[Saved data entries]
━━━━

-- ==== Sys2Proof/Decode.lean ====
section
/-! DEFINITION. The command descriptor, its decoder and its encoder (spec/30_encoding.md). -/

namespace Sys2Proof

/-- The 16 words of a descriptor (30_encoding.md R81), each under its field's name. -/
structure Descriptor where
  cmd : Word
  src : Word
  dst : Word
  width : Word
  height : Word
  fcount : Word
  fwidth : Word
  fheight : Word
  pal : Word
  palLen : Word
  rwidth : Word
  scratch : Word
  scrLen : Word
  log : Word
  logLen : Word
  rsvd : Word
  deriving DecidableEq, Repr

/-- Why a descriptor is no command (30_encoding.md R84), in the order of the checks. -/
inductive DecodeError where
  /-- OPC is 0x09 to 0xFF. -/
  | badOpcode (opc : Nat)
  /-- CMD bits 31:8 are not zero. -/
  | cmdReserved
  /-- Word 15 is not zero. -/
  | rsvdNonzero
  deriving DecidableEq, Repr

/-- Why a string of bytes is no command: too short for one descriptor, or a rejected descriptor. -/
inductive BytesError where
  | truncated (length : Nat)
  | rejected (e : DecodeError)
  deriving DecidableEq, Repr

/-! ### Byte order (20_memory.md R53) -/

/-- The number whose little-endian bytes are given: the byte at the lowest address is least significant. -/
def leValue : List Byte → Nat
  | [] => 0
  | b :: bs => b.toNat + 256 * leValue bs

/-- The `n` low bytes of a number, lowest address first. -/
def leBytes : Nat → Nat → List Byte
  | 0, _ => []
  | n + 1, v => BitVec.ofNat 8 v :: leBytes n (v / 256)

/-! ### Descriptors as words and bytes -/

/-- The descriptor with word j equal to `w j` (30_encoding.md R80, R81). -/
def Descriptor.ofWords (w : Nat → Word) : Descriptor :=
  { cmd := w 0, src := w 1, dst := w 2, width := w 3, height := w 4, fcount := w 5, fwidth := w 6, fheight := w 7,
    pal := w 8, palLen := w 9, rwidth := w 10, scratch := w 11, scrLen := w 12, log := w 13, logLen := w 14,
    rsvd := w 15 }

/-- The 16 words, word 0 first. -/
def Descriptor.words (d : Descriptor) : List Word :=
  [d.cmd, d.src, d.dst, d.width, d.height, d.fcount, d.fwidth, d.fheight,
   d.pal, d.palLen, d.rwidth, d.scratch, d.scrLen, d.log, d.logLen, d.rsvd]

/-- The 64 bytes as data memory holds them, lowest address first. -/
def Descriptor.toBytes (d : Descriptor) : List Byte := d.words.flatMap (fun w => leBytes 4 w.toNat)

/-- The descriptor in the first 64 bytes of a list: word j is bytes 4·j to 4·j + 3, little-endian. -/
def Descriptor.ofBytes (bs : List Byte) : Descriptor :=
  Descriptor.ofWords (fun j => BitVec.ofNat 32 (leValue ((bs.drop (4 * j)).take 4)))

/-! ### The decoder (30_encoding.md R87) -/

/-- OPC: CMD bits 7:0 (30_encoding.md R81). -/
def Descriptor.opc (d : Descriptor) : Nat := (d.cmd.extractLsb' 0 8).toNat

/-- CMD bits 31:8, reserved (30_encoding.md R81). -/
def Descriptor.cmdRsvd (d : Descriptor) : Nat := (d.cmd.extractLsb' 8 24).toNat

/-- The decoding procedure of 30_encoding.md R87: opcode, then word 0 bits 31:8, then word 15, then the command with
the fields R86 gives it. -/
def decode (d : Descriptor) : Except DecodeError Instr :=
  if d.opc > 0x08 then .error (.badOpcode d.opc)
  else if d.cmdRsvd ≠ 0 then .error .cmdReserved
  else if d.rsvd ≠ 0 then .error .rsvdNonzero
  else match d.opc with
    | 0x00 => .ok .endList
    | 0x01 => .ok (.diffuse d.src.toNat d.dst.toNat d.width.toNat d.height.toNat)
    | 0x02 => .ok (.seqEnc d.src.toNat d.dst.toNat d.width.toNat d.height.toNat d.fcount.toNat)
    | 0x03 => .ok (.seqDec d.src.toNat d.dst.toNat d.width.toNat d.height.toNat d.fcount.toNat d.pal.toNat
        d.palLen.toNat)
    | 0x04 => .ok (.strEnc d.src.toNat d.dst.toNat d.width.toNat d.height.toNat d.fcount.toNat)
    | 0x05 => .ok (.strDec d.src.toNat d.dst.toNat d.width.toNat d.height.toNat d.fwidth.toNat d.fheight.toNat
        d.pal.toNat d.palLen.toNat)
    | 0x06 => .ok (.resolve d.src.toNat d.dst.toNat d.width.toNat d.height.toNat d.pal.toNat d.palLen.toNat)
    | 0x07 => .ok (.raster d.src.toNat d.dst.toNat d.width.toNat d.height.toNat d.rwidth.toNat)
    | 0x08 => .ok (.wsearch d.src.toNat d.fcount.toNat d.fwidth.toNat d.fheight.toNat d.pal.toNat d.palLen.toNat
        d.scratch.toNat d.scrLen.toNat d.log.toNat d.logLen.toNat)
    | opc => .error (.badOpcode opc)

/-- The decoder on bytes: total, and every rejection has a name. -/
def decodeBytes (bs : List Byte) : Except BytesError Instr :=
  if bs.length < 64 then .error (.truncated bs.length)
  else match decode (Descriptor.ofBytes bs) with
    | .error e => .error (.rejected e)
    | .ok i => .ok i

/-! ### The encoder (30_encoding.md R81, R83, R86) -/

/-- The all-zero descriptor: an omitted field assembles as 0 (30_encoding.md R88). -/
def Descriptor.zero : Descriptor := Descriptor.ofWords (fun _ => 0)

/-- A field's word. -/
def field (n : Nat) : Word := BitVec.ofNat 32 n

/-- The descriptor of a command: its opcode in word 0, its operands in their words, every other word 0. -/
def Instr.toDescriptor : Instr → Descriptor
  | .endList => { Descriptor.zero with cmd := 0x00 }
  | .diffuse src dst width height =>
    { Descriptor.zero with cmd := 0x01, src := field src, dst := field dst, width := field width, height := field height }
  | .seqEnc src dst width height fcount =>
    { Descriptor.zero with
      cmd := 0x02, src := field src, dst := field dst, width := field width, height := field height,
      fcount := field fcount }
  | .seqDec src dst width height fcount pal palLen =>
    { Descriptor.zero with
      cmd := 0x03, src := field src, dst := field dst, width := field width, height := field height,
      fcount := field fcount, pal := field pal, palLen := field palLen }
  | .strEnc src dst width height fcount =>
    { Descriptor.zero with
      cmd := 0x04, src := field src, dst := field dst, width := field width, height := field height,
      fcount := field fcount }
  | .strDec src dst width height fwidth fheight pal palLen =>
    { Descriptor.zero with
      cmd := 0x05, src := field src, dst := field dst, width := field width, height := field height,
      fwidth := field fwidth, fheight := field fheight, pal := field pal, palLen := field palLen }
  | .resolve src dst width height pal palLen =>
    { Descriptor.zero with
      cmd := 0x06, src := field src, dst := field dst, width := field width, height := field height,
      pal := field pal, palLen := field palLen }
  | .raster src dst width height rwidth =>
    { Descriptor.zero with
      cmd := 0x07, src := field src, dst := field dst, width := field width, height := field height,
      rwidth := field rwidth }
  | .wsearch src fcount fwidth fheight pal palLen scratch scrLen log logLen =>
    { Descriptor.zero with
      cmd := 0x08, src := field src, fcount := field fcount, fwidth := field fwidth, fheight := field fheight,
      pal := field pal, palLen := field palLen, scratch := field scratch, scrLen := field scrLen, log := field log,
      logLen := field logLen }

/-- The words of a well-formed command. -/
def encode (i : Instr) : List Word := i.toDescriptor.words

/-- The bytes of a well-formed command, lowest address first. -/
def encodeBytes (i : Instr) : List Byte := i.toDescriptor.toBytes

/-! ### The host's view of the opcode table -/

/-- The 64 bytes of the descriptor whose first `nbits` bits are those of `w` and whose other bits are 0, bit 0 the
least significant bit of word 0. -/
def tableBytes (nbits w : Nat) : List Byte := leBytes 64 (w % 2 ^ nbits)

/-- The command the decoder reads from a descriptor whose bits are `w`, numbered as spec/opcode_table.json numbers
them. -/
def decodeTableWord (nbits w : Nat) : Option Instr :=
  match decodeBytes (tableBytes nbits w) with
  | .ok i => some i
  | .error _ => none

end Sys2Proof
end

━━━━

| About this exercise |
Which lines of the data include "scratch"? Copy each of them.

| Solved exercise |
  scratch : Word
    pal := w 8, palLen := w 9, rwidth := w 10, scratch := w 11, scrLen := w 12, log := w 13, logLen := w 14,
   d.pal, d.palLen, d.rwidth, d.scratch, d.scrLen, d.log, d.logLen, d.rsvd]
        d.scratch.toNat d.scrLen.toNat d.log.toNat d.logLen.toNat)
  | .wsearch src fcount fwidth fheight pal palLen scratch scrLen log logLen =>
      pal := field pal, palLen := field palLen, scratch := field scratch, scrLen := field scrLen, log := field log,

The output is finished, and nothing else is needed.